I'd raise the lid and turn on the gas. Wipe down gas hose from fitting to fitting with water and dish soap and look for bubbles. I'd specifically check where it connects to burners. This is to look for a leak. Since you mentioned hearing a hiss ever since the incident. If no leak take a wire brush to the holes in the burners. Whatever is wrong the good news are gas grills are easy and cheap to swap out hoses or burners. Since the main chamber and the side burner are both having issues my guess is a leak in hose. You can also check the connection from tank to hose and verify you have it twisted on straight and not cross threaded. Obviously that won't be the issue though if you left it connected after the last cook


----------



## smokin peachey (Jul 13, 2020)

Looks like some great advice from Jake. Let us know what you figure out or if it still doesn’t work.


----------



## kruizer (Jul 13, 2020)

Are you sure you are not low on propane?


----------



## TNJAKE (Jul 13, 2020)

kruizer said:


> Are you sure you are not low on propane?


Definitely check that lol


----------



## jrthor2 (Jul 13, 2020)

I just got it refilled before this, I can’t imagine it burned a whole tank worth of gas.  I don’t have a gas gauge, any way to tell other than just lifting it?


----------



## TNJAKE (Jul 13, 2020)

Nope but you can feel the gas shake. If it doesn't you're out


----------



## daveomak (Jul 13, 2020)

May be the regulator....   Read up on 'How to reset a propane pressure regulator'...


----------



## jrthor2 (Jul 13, 2020)

If I just get a new hose, that has the regulator on it, like this, right?


----------



## jrthor2 (Jul 13, 2020)

Regulator reset worked, getting full flame now.  Thanks everyone, really appreciate it!!


----------



## smokin peachey (Jul 13, 2020)

Wonderful!


----------



## Motorboat40 (Jul 13, 2020)

jrthor2 said:


> Regulator reset worked, getting full flame now.  Thanks everyone, really appreciate it!!
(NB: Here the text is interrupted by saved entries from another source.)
-- ==== Sys2Proof/Laws/State.lean ====
section
/-! SUPPORT. What each update of the state leaves in each field, one lemma per field per update, and the shared
operations `orFault` and reset. -/

namespace Sys2Proof.Machine

/-! ### `setFb` -/

@[simp] theorem State.setFb_fb (s : State) (fb : Memory) : (s.setFb fb).fb = fb := rfl
@[simp] theorem State.setFb_curX (s : State) (fb : Memory) : (s.setFb fb).curX = s.curX := rfl
@[simp] theorem State.setFb_curY (s : State) (fb : Memory) : (s.setFb fb).curY = s.curY := rfl
@[simp] theorem State.setFb_fontSize (s : State) (fb : Memory) : (s.setFb fb).fontSize = s.fontSize := rfl
@[simp] theorem State.setFb_color (s : State) (fb : Memory) : (s.setFb fb).color = s.color := rfl
@[simp] theorem State.setFb_pc (s : State) (fb : Memory) : (s.setFb fb).pc = s.pc := rfl
@[simp] theorem State.setFb_fault (s : State) (fb : Memory) : (s.setFb fb).fault = s.fault := rfl
@[simp] theorem State.setFb_faultPc (s : State) (fb : Memory) : (s.setFb fb).faultPc = s.faultPc := rfl
@[simp] theorem State.setFb_rsp (s : State) (fb : Memory) : (s.setFb fb).rsp = s.rsp := rfl
@[simp] theorem State.setFb_tx (s : State) (fb : Memory) : (s.setFb fb).tx = s.tx := rfl
@[simp] theorem State.setFb_cmd (s : State) (fb : Memory) : (s.setFb fb).cmd = s.cmd := rfl
@[simp] theorem State.setFb_cfg (s : State) (fb : Memory) : (s.setFb fb).cfg = s.cfg := rfl
@[simp] theorem State.setFb_acks (s : State) (fb : Memory) : (s.setFb fb).acks = s.acks := rfl

/-! ### `setCursor` -/

@[simp] theorem State.setCursor_fb (s : State) (x y : Half) : (s.setCursor x y).fb = s.fb := rfl
@[simp] theorem State.setCursor_curX (s : State) (x y : Half) : (s.setCursor x y).curX = x := rfl
@[simp] theorem State.setCursor_curY (s : State) (x y : Half) : (s.setCursor x y).curY = y := rfl
@[simp] theorem State.setCursor_fontSize (s : State) (x y : Half) : (s.setCursor x y).fontSize = s.fontSize := rfl
@[simp] theorem State.setCursor_color (s : State) (x y : Half) : (s.setCursor x y).color = s.color := rfl
@[simp] theorem State.setCursor_pc (s : State) (x y : Half) : (s.setCursor x y).pc = s.pc := rfl
@[simp] theorem State.setCursor_fault (s : State) (x y : Half) : (s.setCursor x y).fault = s.fault := rfl
@[simp] theorem State.setCursor_faultPc (s : State) (x y : Half) : (s.setCursor x y).faultPc = s.faultPc := rfl
@[simp] theorem State.setCursor_rsp (s : State) (x y : Half) : (s.setCursor x y).rsp = s.rsp := rfl
@[simp] theorem State.setCursor_tx (s : State) (x y : Half) : (s.setCursor x y).tx = s.tx := rfl
@[simp] theorem State.setCursor_cmd (s : State) (x y : Half) : (s.setCursor x y).cmd = s.cmd := rfl
@[simp] theorem State.setCursor_cfg (s : State) (x y : Half) : (s.setCursor x y).cfg = s.cfg := rfl
@[simp] theorem State.setCursor_acks (s : State) (x y : Half) : (s.setCursor x y).acks = s.acks := rfl

/-! ### `setFontSize` -/

@[simp] theorem State.setFontSize_fb (s : State) (size : Half) : (s.setFontSize size).fb = s.fb := rfl
@[simp] theorem State.setFontSize_curX (s : State) (size : Half) : (s.setFontSize size).curX = s.curX := rfl
@[simp] theorem State.setFontSize_curY (s : State) (size : Half) : (s.setFontSize size).curY = s.curY := rfl
@[simp] theorem State.setFontSize_fontSize (s : State) (size : Half) : (s.setFontSize size).fontSize = size := rfl
@[simp] theorem State.setFontSize_color (s : State) (size : Half) : (s.setFontSize size).color = s.color := rfl
@[simp] theorem State.setFontSize_pc (s : State) (size : Half) : (s.setFontSize size).pc = s.pc := rfl
@[simp] theorem State.setFontSize_fault (s : State) (size : Half) : (s.setFontSize size).fault = s.fault := rfl
@[simp] theorem State.setFontSize_faultPc (s : State) (size : Half) : (s.setFontSize size).faultPc = s.faultPc := rfl
@[simp] theorem State.setFontSize_rsp (s : State) (size : Half) : (s.setFontSize size).rsp = s.rsp := rfl
@[simp] theorem State.setFontSize_tx (s : State) (size : Half) : (s.setFontSize size).tx = s.tx := rfl
@[simp] theorem State.setFontSize_cmd (s : State) (size : Half) : (s.setFontSize size).cmd = s.cmd := rfl
@[simp] theorem State.setFontSize_cfg (s : State) (size : Half) : (s.setFontSize size).cfg = s.cfg := rfl
@[simp] theorem State.setFontSize_acks (s : State) (size : Half) : (s.setFontSize size).acks = s.acks := rfl

/-! ### `setColor` -/

@[simp] theorem State.setColor_fb (s : State) (code : BitVec 2) : (s.setColor code).fb = s.fb := rfl
@[simp] theorem State.setColor_curX (s : State) (code : BitVec 2) : (s.setColor code).curX = s.curX := rfl
@[simp] theorem State.setColor_curY (s : State) (code : BitVec 2) : (s.setColor code).curY = s.curY := rfl
@[simp] theorem State.setColor_fontSize (s : State) (code : BitVec 2) : (s.setColor code).fontSize = s.fontSize := rfl
@[simp] theorem State.setColor_color (s : State) (code : BitVec 2) : (s.setColor code).color = code := rfl
@[simp] theorem State.setColor_pc (s : State) (code : BitVec 2) : (s.setColor code).pc = s.pc := rfl
@[simp] theorem State.setColor_fault (s : State) (code : BitVec 2) : (s.setColor code).fault = s.fault := rfl
@[simp] theorem State.setColor_faultPc (s : State) (code : BitVec 2) : (s.setColor code).faultPc = s.faultPc := rfl
@[simp] theorem State.setColor_rsp (s : State) (code : BitVec 2) : (s.setColor code).rsp = s.rsp := rfl
@[simp] theorem State.setColor_tx (s : State) (code : BitVec 2) : (s.setColor code).tx = s.tx := rfl
@[simp] theorem State.setColor_cmd (s : State) (code : BitVec 2) : (s.setColor code).cmd = s.cmd := rfl
@[simp] theorem State.setColor_cfg (s : State) (code : BitVec 2) : (s.setColor code).cfg = s.cfg := rfl
@[simp] theorem State.setColor_acks (s : State) (code : BitVec 2) : (s.setColor code).acks = s.acks := rfl

/-! ### `pushRsp` -/

@[simp] theorem State.pushRsp_fb (s : State) (b : Byte) : (s.pushRsp b).fb = s.fb := rfl
@[simp] theorem State.pushRsp_curX (s : State) (b : Byte) : (s.pushRsp b).curX = s.curX := rfl
@[simp] theorem State.pushRsp_curY (s : State) (b : Byte) : (s.pushRsp b).curY = s.curY := rfl
@[simp] theorem State.pushRsp_fontSize (s : State) (b : Byte) : (s.pushRsp b).fontSize = s.fontSize := rfl
@[simp] theorem State.pushRsp_color (s : State) (b : Byte) : (s.pushRsp b).color = s.color := rfl
@[simp] theorem State.pushRsp_pc (s : State) (b : Byte) : (s.pushRsp b).pc = s.pc := rfl
@[simp] theorem State.pushRsp_fault (s : State) (b : Byte) : (s.pushRsp b).fault = s.fault := rfl
@[simp] theorem State.pushRsp_faultPc (s : State) (b : Byte) : (s.pushRsp b).faultPc = s.faultPc := rfl
@[simp] theorem State.pushRsp_rsp (s : State) (b : Byte) : (s.pushRsp b).rsp = s.rsp ++ [b] := rfl
@[simp] theorem State.pushRsp_tx (s : State) (b : Byte) : (s.pushRsp b).tx = s.tx := rfl
@[simp] theorem State.pushRsp_cmd (s : State) (b : Byte) : (s.pushRsp b).cmd = s.cmd := rfl
@[simp] theorem State.pushRsp_cfg (s : State) (b : Byte) : (s.pushRsp b).cfg = s.cfg := rfl
@[simp] theorem State.pushRsp_acks (s : State) (b : Byte) : (s.pushRsp b).acks = s.acks := rfl

/-! ### `pushTx` -/

@[simp] theorem State.pushTx_fb (s : State) (payload : List Byte) : (s.pushTx payload).fb = s.fb := rfl
@[simp] theorem State.pushTx_curX (s : State) (payload : List Byte) : (s.pushTx payload).curX = s.curX := rfl
@[simp] theorem State.pushTx_curY (s : State) (payload : List Byte) : (s.pushTx payload).curY = s.curY := rfl
@[simp] theorem State.pushTx_fontSize (s : State) (payload : List Byte) : (s.pushTx payload).fontSize = s.fontSize := rfl
@[simp] theorem State.pushTx_color (s : State) (payload : List Byte) : (s.pushTx payload).color = s.color := rfl
@[simp] theorem State.pushTx_pc (s : State) (payload : List Byte) : (s.pushTx payload).pc = s.pc := rfl
@[simp] theorem State.pushTx_fault (s : State) (payload : List Byte) : (s.pushTx payload).fault = s.fault := rfl
@[simp] theorem State.pushTx_faultPc (s : State) (payload : List Byte) : (s.pushTx payload).faultPc = s.faultPc := rfl
@[simp] theorem State.pushTx_rsp (s : State) (payload : List Byte) : (s.pushTx payload).rsp = s.rsp := rfl
@[simp] theorem State.pushTx_tx (s : State) (payload : List Byte) : (s.pushTx payload).tx = s.tx ++ [⟨s.cfg.devAddr, payload⟩] := rfl
@[simp] theorem State.pushTx_cmd (s : State) (payload : List Byte) : (s.pushTx payload).cmd = s.cmd := rfl
@[simp] theorem State.pushTx_cfg (s : State) (payload : List Byte) : (s.pushTx payload).cfg = s.cfg := rfl
@[simp] theorem State.pushTx_acks (s : State) (payload : List Byte) : (s.pushTx payload).acks = s.acks := rfl

/-! ### `advance` -/

@[simp] theorem State.advance_fb (s : State) (len : Nat) : (s.advance len).fb = s.fb := rfl
@[simp] theorem State.advance_curX (s : State) (len : Nat) : (s.advance len).curX = s.curX := rfl
@[simp] theorem State.advance_curY (s : State) (len : Nat) : (s.advance len).curY = s.curY := rfl
@[simp] theorem State.advance_fontSize (s : State) (len : Nat) : (s.advance len).fontSize = s.fontSize := rfl
@[simp] theorem State.advance_color (s : State) (len : Nat) : (s.advance len).color = s.color := rfl
@[simp] theorem State.advance_pc (s : State) (len : Nat) : (s.advance len).pc = s.pc + len := rfl
@[simp] theorem State.advance_fault (s : State) (len : Nat) : (s.advance len).fault = s.fault := rfl
@[simp] theorem State.advance_faultPc (s : State) (len : Nat) : (s.advance len).faultPc = s.faultPc := rfl
@[simp] theorem State.advance_rsp (s : State) (len : Nat) : (s.advance len).rsp = s.rsp := rfl
@[simp] theorem State.advance_tx (s : State) (len : Nat) : (s.advance len).tx = s.tx := rfl
@[simp] theorem State.advance_cmd (s : State) (len : Nat) : (s.advance len).cmd = s.cmd := rfl
@[simp] theorem State.advance_cfg (s : State) (len : Nat) : (s.advance len).cfg = s.cfg := rfl
@[simp] theorem State.advance_acks (s : State) (len : Nat) : (s.advance len).acks = s.acks := rfl

/-! ### `takeFault` -/

@[simp] theorem State.takeFault_fb (s : State) (c : FaultCause) : (s.takeFault c).fb = s.fb := rfl
@[simp] theorem State.takeFault_curX (s : State) (c : FaultCause) : (s.takeFault c).curX = s.curX := rfl
@[simp] theorem State.takeFault_curY (s : State) (c : FaultCause) : (s.takeFault c).curY = s.curY := rfl
@[simp] theorem State.takeFault_fontSize (s : State) (c : FaultCause) : (s.takeFault c).fontSize = s.fontSize := rfl
@[simp] theorem State.takeFault_color (s : State) (c : FaultCause) : (s.takeFault c).color = s.color := rfl
@[simp] theorem State.takeFault_pc (s : State) (c : FaultCause) : (s.takeFault c).pc = s.pc := rfl
@[simp] theorem State.takeFault_fault (s : State) (c : FaultCause) : (s.takeFault c).fault = c.code := rfl
@[simp] theorem State.takeFault_faultPc (s : State) (c : FaultCause) : (s.takeFault c).faultPc = s.pc := rfl
@[simp] theorem State.takeFault_rsp (s : State) (c : FaultCause) : (s.takeFault c).rsp = s.rsp := rfl
@[simp] theorem State.takeFault_tx (s : State) (c : FaultCause) : (s.takeFault c).tx = s.tx := rfl
@[simp] theorem State.takeFault_cmd (s : State) (c : FaultCause) : (s.takeFault c).cmd = s.cmd := rfl
@[simp] theorem State.takeFault_cfg (s : State) (c : FaultCause) : (s.takeFault c).cfg = s.cfg := rfl
@[simp] theorem State.takeFault_acks (s : State) (c : FaultCause) : (s.takeFault c).acks = s.acks := rfl

/-! ### `orFault` -/

@[simp] theorem State.orFault_ok {α : Type} (s : State) (a : α) (k : α → Host.Outcome State Fault Refusal) :
    s.orFault (.ok a) k = k a := rfl

@[simp] theorem State.orFault_error {α : Type} (s : State) (c : FaultCause)
    (k : α → Host.Outcome State Fault Refusal) : s.orFault (.error c) k = .next (s.takeFault c) := rfl

/-- What `orFault` can answer: the fault the check raised, or what follows the check. -/
theorem State.orFault_next {α : Type} {s t : State} {r : Except FaultCause α}
    {k : α → Host.Outcome State Fault Refusal} (h : s.orFault r k = .next t) :
    (∃ c, r = .error c ∧ t = s.takeFault c) ∨ ∃ a, r = .ok a ∧ k a = .next t := by
  cases r with
  | error c => exact .inl ⟨c, rfl, by simpa using h.symm⟩
  | ok a => exact .inr ⟨a, rfl, h⟩

/-- Every fault code is one of 1 to 5 (R221). -/
theorem FaultCause.code_range (c : FaultCause) : 1 ≤ c.code.toNat ∧ c.code.toNat ≤ 5 := by
  cases c <;> simp [FaultCause.code]

@[simp] theorem FaultCause.code_ne_zero (c : FaultCause) : c.code ≠ 0#8 := by
  cases c <;> simp [FaultCause.code]

/-! ### Reset -/

@[simp] theorem State.resetOf_fb (cfg : Config) (cmd : List Byte) (acks : List Bool) :
    (State.resetOf cfg cmd acks).fb = [] := rfl
@[simp] theorem State.resetOf_curX (cfg : Config) (cmd : List Byte) (acks : List Bool) :
    (State.resetOf cfg cmd acks).curX = cfg.resetCurX := rfl
@[simp] theorem State.resetOf_curY (cfg : Config) (cmd : List Byte) (acks : List Bool) :
    (State.resetOf cfg cmd acks).curY = cfg.resetCurY := rfl
@[simp] theorem State.resetOf_fontSize (cfg : Config) (cmd : List Byte) (acks : List Bool) :
    (State.resetOf cfg cmd acks).fontSize = cfg.resetFontSize := rfl
@[simp] theorem State.resetOf_color (cfg : Config) (cmd : List Byte) (acks : List Bool) :
    (State.resetOf cfg cmd acks).color = cfg.resetColor := rfl
@[simp] theorem State.resetOf_pc (cfg : Config) (cmd : List Byte) (acks : List Bool) :
    (State.resetOf cfg cmd acks).pc = 0 := rfl
@[simp] theorem State.resetOf_fault (cfg : Config) (cmd : List Byte) (acks : List Bool) :
    (State.resetOf cfg cmd acks).fault = 0 := rfl
@[simp] theorem State.resetOf_faultPc (cfg : Config) (cmd : List Byte) (acks : List Bool) :
    (State.resetOf cfg cmd acks).faultPc = 0 := rfl
@[simp] theorem State.resetOf_rsp (cfg : Config) (cmd : List Byte) (acks : List Bool) :
    (State.resetOf cfg cmd acks).rsp = [] := rfl
@[simp] theorem State.resetOf_tx (cfg : Config) (cmd : List Byte) (acks : List Bool) :
    (State.resetOf cfg cmd acks).tx = [] := rfl
@[simp] theorem State.resetOf_cmd (cfg : Config) (cmd : List Byte) (acks : List Bool) :
    (State.resetOf cfg cmd acks).cmd = cmd := rfl
@[simp] theorem State.resetOf_cfg (cfg : Config) (cmd : List Byte) (acks : List Bool) :
    (State.resetOf cfg cmd acks).cfg = cfg := rfl
@[simp] theorem State.resetOf_acks (cfg : Config) (cmd : List Byte) (acks : List Bool) :
    (State.resetOf cfg cmd acks).acks = acks := rfl

end Sys2Proof.Machine
end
Lools like you fixed your problem already I was goimg to suggest disconnect the tank and reconnect it, I ran out of propane before and switchedbout the tank real fast and forgot and left the burner switches open it tripped the regulator and something happen it lit with small blue flame didn't get hot at all.


----------



## jrthor2 (Jul 14, 2020)

Well, I came out tonight to grill and same thing happened.  Repeated my steps and got flames, but can’t seem to turn them down, they seem to be all the way on high all the time.


----------



## smokin peachey (Jul 14, 2020)

jrthor2 said:


> Well, I came out tonight to grill and same thing happened.  Repeated my steps and got flames, but can’t seem to turn them down, they seem to be all the way on high all the time.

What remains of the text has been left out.